Ancient Ottoman name remembered in Cape Town
Sayyid Ebubekir al-Emcedi, an Ottoman Turk assigned to teach Islamic studies and resolve religious and social problems among Malay Muslims in Cape Town more than one century ago, is still remembered by South African Muslims who gave his name to a 134-year-old cricket team that continues to carry the legacy of the Ottoman. A founder of boys' and girls' schools to teach Islam, Ebubekir Efendi made efforts to build the Hamidiye Mosque in the heart of Cape Town, which still exists today. Emcedi's descendants still live in Cape Town and have a guest house, the Ottoman Lodge, where they welcomed me graciously. Fatıma Efendi, a fifth-generation descendant of Ebubekir Efendi, said that the family has preserved every document and materials regarding their family lineage, emphasizing that they still view themselves as Turks and have very good relations with the locals. Local Muslims have strong ties with Ebubekir Efendi's descendants to this day and regard the Ottoman Efendi as a saint. Cape Town has a population of 3.5 million, 1 million of whom are Muslim. The Turkish Cooperation and Coordination Agency (TIKA) has provided extensive assistance to the team, renovating training facilities and the Hamidiye Mosque, in coordination with Muslim locals. TIKA has also repaired the local Muslim cemetery where Ebubekir Efendi's tomb still exists. Ottoman Cricket Team chairman, Rydwaun Salie, said that, "We love Turkey and its people and will continue to give life to Ebubekir Efendi's heritage."

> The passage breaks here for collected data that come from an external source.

/-- Fire: take the counts and the baskets, set their holder, move the cursors (R251). Taking a basket acquires its
last transition (R159, R175); the operation's q is at least its issue time. -/
def fireRings (s : State) (k t : Nat) (o : EngOp) : State × EngOp :=
  let f := ringField o.kind o.shape
  let takeHalf (c : Core) (r n st : Nat) (sem cur : Word → Nat) (lo : Nat) : Core × List Nat :=
    if r = 0xFF then (c, [])
    else
      let e := ringEntry c r
      let bs := ringBaskets e (cur e) n
      let c := bs.foldl (fun c b => setBasket c b (bkMove (basket c b) st t 14)) (semOp c (.take (sem e) n))
      ({ c with ringTab := mset c.ringTab r (setBits e lo 8 ((cur e + n) % max 1 (rgLen e))) }, bs)
  let c0 := coreAt s k
  let (c1, ins) := takeHalf c0 (bits f 0 8) (bits f 8 8) 3 rgFsem rgCcur 56
  let (c2, outs) := takeHalf c1 (bits f 16 8) (bits f 24 8) 1 rgEsem rgPcur 48
  let q := (ins ++ outs).foldl (fun q b => max q (mget 0 c0.bkTimes b)) o.q
  let o := { o with fired := true, inB := ins, outB := outs, q := q }
  (setCore s k (setOp c2 t o), o)

/-- A basket transition by its holder: full when it was filling, free when it was draining; the ring's semaphore
follows (R159, R220). -/
def closeBasket (now : Nat) (c : Core) (b next : Nat) : Core :=
  let w := basket c b
  let filling := bkSt w == 1
  let c := setBasket c b (bkMove w (if filling then 2 else 0) 15 next)
  let c := { c with bkTimes := mset c.bkTimes b now }
  if bkRing w = 0xFF then c
  else
    let e := ringEntry c (bkRing w)
    semOp c (.inc (if filling then rgFsem e else rgEsem e) 1)

/-! ### Accesses of an engine -/

/-- Why an operation's step stopped. -/
inductive Halt where
  /-- An access of a kind has failed (R165). -/
  | fault (b : Bad) (addr : Word) (kind : Nat)
  /-- A request has gone to another die and its reply is awaited. -/
  | ask
  /-- A bank lock or a retraining bus holds the access (R222, R406), or a frame has no landing slot. -/
  | wait
  /-- The boundary converter's residue check has failed for a tile at a K block (R68). -/
  | residue (tile block : Nat)
  deriving DecidableEq, Repr

/-- The run of one step: the state, what its accesses gave before it last stopped and have still to give again, what they
have given so far (the latest first), why it stopped. -/
structure Run where
  s    : State
  todo : List (List Byte × Bool)
  log  : List (List Byte × Bool)
  stop : Option Halt
  deriving DecidableEq, Repr

/-- The lanes a vertical bus is due on, before it has run (R406). -/
def vbusAt (s : State) (p : Nat) : Vbus := mget { due := p * 125000, ends := none } s.vbus p

/-- A bank lock of a core other than `own` names the bank of a scratchpad byte, or the position's bus is retraining
(R222, R406). -/
def bankHeld (s : State) (own : Option Nat) (p : Phys) : Bool :=
  p.sp &&
    ((vbusAt s (p.a / 0x200000)).ends.isSome ||
      s.cores.any fun e =>
        some e.1 != own && (match e.2.lock with
          | some l =>
            let x := ctxAt s (keyCtx e.1)
            x.resident && corePos s x.checked (keyCore e.1) == p.a / 0x200000 &&
              (List.range 32).any fun i => l.mask.getLsbD i &&
                (ownedBanks s x.checked (keyCore e.1))[i]? == some (p.a % 0x200000 / 65536)
          | none => false))

/-- Some located byte of an access is held (R222, R406). -/
def accessHeld (s : State) (own : Option Nat) (k : Nat) (sp : Bool) (addr : Word) (op : MemOp) : Bool :=
  match locateAny s k sp addr (memLen op) (memKind op) with
  | .ok (ps, _) => ps.any fun p => bankHeld s own p.1
  | .error _ => false

/-- The agent of an engine's accesses (R176). -/
def engWho (s : State) (k t : Nat) (o : EngOp) : Who :=
  { agent := agentId 1 s.port.rank (keyCore k) t, q := o.q, rx := false, edge := o.edge }

/-- The agent of an engine's accesses at other dies, whose tags know nothing of what its task did here: where the command's edge came
after its issue, its acquire time there is that of the edge (R170, R175; DESIGN CHOICE [31]). -/
def farWho (s : State) (k t : Nat) (o : EngOp) : Who :=
  { engWho s k t o with q := if o.from_ ≤ o.q + 1 then o.q else max o.q o.from_, edge := [] }

/-- The channel of a request by its operation (R289, R315). -/
def vcOf : MemOp → Fin 4
  | .load _ _ => 0
  | .atomic _ _ _ _ => 0
  | .store _ _ => 2
  | .storeM _ => 2
  | .mop _ _ _ _ _ => 2
  | .fetchAdd _ _ => 0
  | .taskDec => 2
  | .taskPost _ => 2
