/-- The check of an access at A through kN (R298), or through the handle in A in service mode (R300, R312): the failing
SUB, or the target. -/
def capCheck (s : State) (k : Nat) (a : Word) (n type need : Nat) : Except Nat Target :=
  if (curCtx s).service then
    if k ≠ 0 then .error 8
    else
      match winBasic s (bits a 48 16) need with
      | some sub => .error sub
      | none =>
        let e := winEntry s (bits a 48 16)
        let x := bits a 0 47
        if rbits e 0 47 ≤ x ∧ x + n ≤ rbits e 47 47 + 1 then
          .ok { addr := BitVec.ofNat 64 (rbits e 107 10 * 2 ^ 47 + x), gen := none }
        else .error 5
  else
    match capBasic s k type need with
    | some sub => .error sub
    | none =>
      let c := (readK (curCore s) k).1
      let x : Int := capBase c + a.toNat
      if inRange (capBase c) (capLen c) x n then
        .ok { addr := BitVec.ofNat 64 (capRank c * 2 ^ 47 + x.toNat), gen := some (capGen c) }
      else .error 5

/-- The address an access at A through kN forms (R312), for alignment and TVAL. -/
def capAddr (s : State) (k : Nat) (a : Word) : Word :=
  if (curCtx s).service then BitVec.ofNat 64 (bits a 0 47)
  else BitVec.ofNat 64 (capBase (readK (curCore s) k).1) + a

/-- A capability violation at issue (R302): OBJ is the capability register. -/
def capViol (k sub : Nat) (a : Word) : Cause := { Cause.precise 0x07 sub slotEN with obj := k, tval := a }

/-- A window-table entry as a capability of TYPE 15, which no capability has (R296; [42]). -/
def windowCap (s : State) (handle : Nat) : BitVec 128 :=
  let e := winEntry s handle
  mkCap s.port.pod (rbits e 107 10) (rbits e 121 6) 0 15 (rbits e 47 47 + 1 - rbits e 0 47) (rbits e 0 47)

/-- Whom a failed check through kN, or in service mode through a handle, is reported to (R299): an owner of this pod that can be
reached, when type, permission, bounds or key failed. -/
def noticeOf (s : State) (k sub handle : Nat) : Option (Nat × BitVec 128) :=
  let v := if (curCtx s).service then windowCap s handle else (readK (curCore s) k).1
  if [2, 4, 5, 10].contains sub && capPod v == s.port.pod && (capRank v == s.port.rank || (linkTo s false (capRank v)).isSome) then
    some (capRank v, v)
  else none

/-- A violation with the notice to the owner. -/
def capNotice (s : State) (k sub : Nat) (a : Word) (handle : Nat) : Cause := { capViol k sub a with viol := noticeOf s k sub handle }

/-- The capability test of an access. -/
def capFail (s : State) (k : Nat) (a : Word) (n type need : Nat) : Option Cause :=
  match capCheck s k a n type need with
  | .error sub => some (capNotice s k sub (capAddr s k a) (bits a 48 16))
  | .ok _ => none

/-- The target of an access whose check has passed. -/
def capTarget (s : State) (k : Nat) (a : Word) (n type need : Nat) : Target :=
  match capCheck s k a n type need with
  | .ok t => t
  | .error _ => { addr := 0, gen := none }

/-- Queue a scalar access through a capability (R323 to R326), with its landing slot. -/
def pushRemote (s : State) (t : Target) (op : MemOp) (fmt : LoadFmt) (order : Nat) (d : Dest) (rx : Bool) : State :=
  let far := ownerOf t.addr != s.port.rank
  let s := if far then (takeSlots s s.cur 13 1).getD s else s
  pushAccess s { newAccess s (.remote { sp := false, addr := t.addr, ix := 0, op := op } fmt order t.gen) d 1 rx with
    slots := if far then 1 else 0 }

/-- The SPRANGE test of a block's landing or source range (R323). -/
def blockRange (s : State) (o : Word) (n : Nat) : Option Cause :=
  failIf (!(decide (o.toNat < 2 ^ 22) && allocated s s.cur o.toNat n)) { Cause.precise 0x03 6 slotEN with tval := o }

/-- Bytes of a size code of rld and rst (R323). -/
def rldBytes (z : Nat) : Nat := if z = 4 then 128 else if z = 5 then 256 else 2 ^ z

/-- Tests of a scalar remote access (R312, R323). -/
def remoteTests (s : State) (k : Nat) (a : Word) (n need : Nat) : Tests where
  opnd := none
  align := alignFail slotEN (capAddr s k a) n
  dom := capFail s k a n 0 need
  hold := slotHold s (ownerOf (capTarget s k a n 0 need).addr != s.port.rank)
  ents := 1
  slots := (ownerOf (capTarget s k a n 0 need).addr != s.port.rank).toNat

/-- Tests of a block remote access (R312, R323). -/
def blockTests (s : State) (k : Nat) (a o : Word) (n need : Nat) : Tests where
  opnd := none
  align := firstFail [alignFail slotEN (capAddr s k a) 32, alignFail slotEN o 32]
  dom := firstFail [capFail s k a n 0 need, blockRange s o n]
  hold := fullHold (curCore s) 11
  ents := 0

/-- rld (R323, R324). -/
def execRld (k : Fin 16) (a b : Fin 64) (r x : Bool) (z : Fin 8) (s : State) : Host.Outcome State Fault Refusal :=
  let c := curCore s
  let n := rldBytes z
  let ad := readG c a
  let t := capTarget s k ad n 0 permR
  if z.val < 4 then
    let u := remoteTests s k ad n permR
    issue s slotEN (.rld k a b r x z) { u with dom := firstFail [u.dom, poisonFail s slotEN false t.addr n .load] } fun s =>
      popsOf (pushRemote s t (.load n false) (.scalar n x) 0 (destG c b) r) (.rld k a b r x z)
  else
    let o := readG c b
    issue s slotEN (.rld k a b r x z) (blockTests s k ad o n permR) fun s =>
      popsOf (pushOp s 11 (.rldBlk t.addr t.gen o.toNat n r) [] [] []) (.rld k a b r x z)

/-- rst (R323, R325). -/
def execRst (k : Fin 16) (a b : Fin 64) (r : Bool) (z : Fin 8) (s : State) : Host.Outcome State Fault Refusal :=
  let c := curCore s
  let n := rldBytes z
  let ad := readG c a
  let v := readG c b
  let t := capTarget s k ad n 0 permW
  if z.val < 4 then
    issue s slotEN (.rst k a b r z) (remoteTests s k ad n permW) fun s =>
      popsOf (pushRemote s t (.store (leBytes n v.toNat) false) .none 0 .none r) (.rst k a b r z)
  else
    issue s slotEN (.rst k a b r z) (blockTests s k ad v n permW) fun s =>
      popsOf (pushOp s 11 (.rstBlk t.addr t.gen v.toNat n r) [] [] []) (.rst k a b r z)
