/-- WINDOW_DEADLINE (R306): a window not complete at DEADLINE becomes PARTIAL. -/
def execWindowDeadline (i : Nat) (s : State) : Host.Outcome State Fault Refusal :=
  match windowAt s i with
  | some w =>
    if w.status = 0 ∧ w.active ∧ wdDeadline w.desc ≤ s.time then
      let w := { w with status := 2 }
      .next (setWindow (writeStatus s w) i (some w))
    else .next s
  | none => .next s

/-! ### The seam (R304) -/

/-- The seam record of a window name. -/
def seamOf (s : State) (name : Word) : Option Seam := s.port.seams.find? fun m => m.name == name

/-- Replace the seam record of its name. -/
def setSeam (s : State) (m : Seam) : State :=
  { s with port := { s.port with seams := s.port.seams.map fun n => if n.name = m.name then m else n } }

/-- The seam forgets a window. -/
def dropSeam (s : State) (name : Word) : State := { s with port := { s.port with seams := s.port.seams.filter fun m => m.name != name } }

/-- Send a partial toward the home: 512 bytes go as two frames (R305). -/
def sendWpart (s : State) (m : Seam) (f : Nat) (els : List Word) (ranks : List Nat) : State :=
  let go (s : State) (half : Nat) (els : List Word) (ranks : List Nat) : State :=
    sendOrDrop s m.ctx 2 false (bits m.name 20 10) (.wpart m.name f half els ranks)
  if partFrames m.desc = 1 then go s 0 els ranks
  else go (go s 1 (els.take (els.length / 2)) []) 2 (els.drop (els.length / 2)) ranks

/-- Send the partial of frame f toward the home (R304); with its last frame the seam's record of the window goes. -/
def sendPart (s : State) (m : Seam) (f : Nat) : State :=
  let m := { m with sent := f :: m.sent }
  let s := if (List.range (winLen m.desc)).all m.sent.contains then dropSeam s m.name else setSeam s m
  sendWpart s m f (mget [] m.parts f) (mget [] m.merged f)

/-- Merge a contribution at the seam; once every contributor of its shelf has arrived for the frame, the partial goes on. -/
def seamMerge (s : State) (m : Seam) (f : Nat) (data : List Byte) (rank : Nat) : State :=
  if m.sent.contains f ∨ winLen m.desc ≤ f then
    sendWpart s m f (frameElems (wdType m.desc) data) [rank]
  else
    let p := mergeElems (wdType m.desc) (wdOp m.desc) (mget [] m.parts f) (frameElems (wdType m.desc) data)
    let m := { m with parts := mset m.parts f p, merged := mset m.merged f (mget [] m.merged f ++ [rank]) }
    let s := setSeam s m
    if m.members.all fun r => (mget [] m.merged f).contains r then sendPart s m f else s

/-- Frames of which a seam holds a partial that has not gone on. -/
def seamPending (m : Seam) : List Nat :=
  (List.range (winLen m.desc)).filter fun f => !m.sent.contains f && !(mget [] m.parts f).isEmpty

Cape Town is a tourist destination that combines natural beauties with historic sites. On one side of Cape Town is the Atlantic Ocean while the other side abuts Table Mountain and the Indian Ocean. The Cape of Good Hope was originally named the Cape of Storms in 1488 by Dias. Later, Portugal's King John II renamed it because of the optimism it created as the new sea route to India and the East. African penguins, known as jackass penguins, live in the waters of South Africa. With its Dutch influence, the city is famous for its botanic parks. Kirstenbosch National Botanical Garden was the world's first botanical garden established to preserve the country's unique indigenous plant life. It is also easy to take a quick safari tour at the Aquila Private Game Reserve, without losing time to see the Big Five game animals. The city is very warm to Muslim tourists as well and aspires to become a halal tourism destination. Restaurants generally serve halal food. Cape Town is a city of tolerance, offering natural beauties as well as a glimpse at colonial history.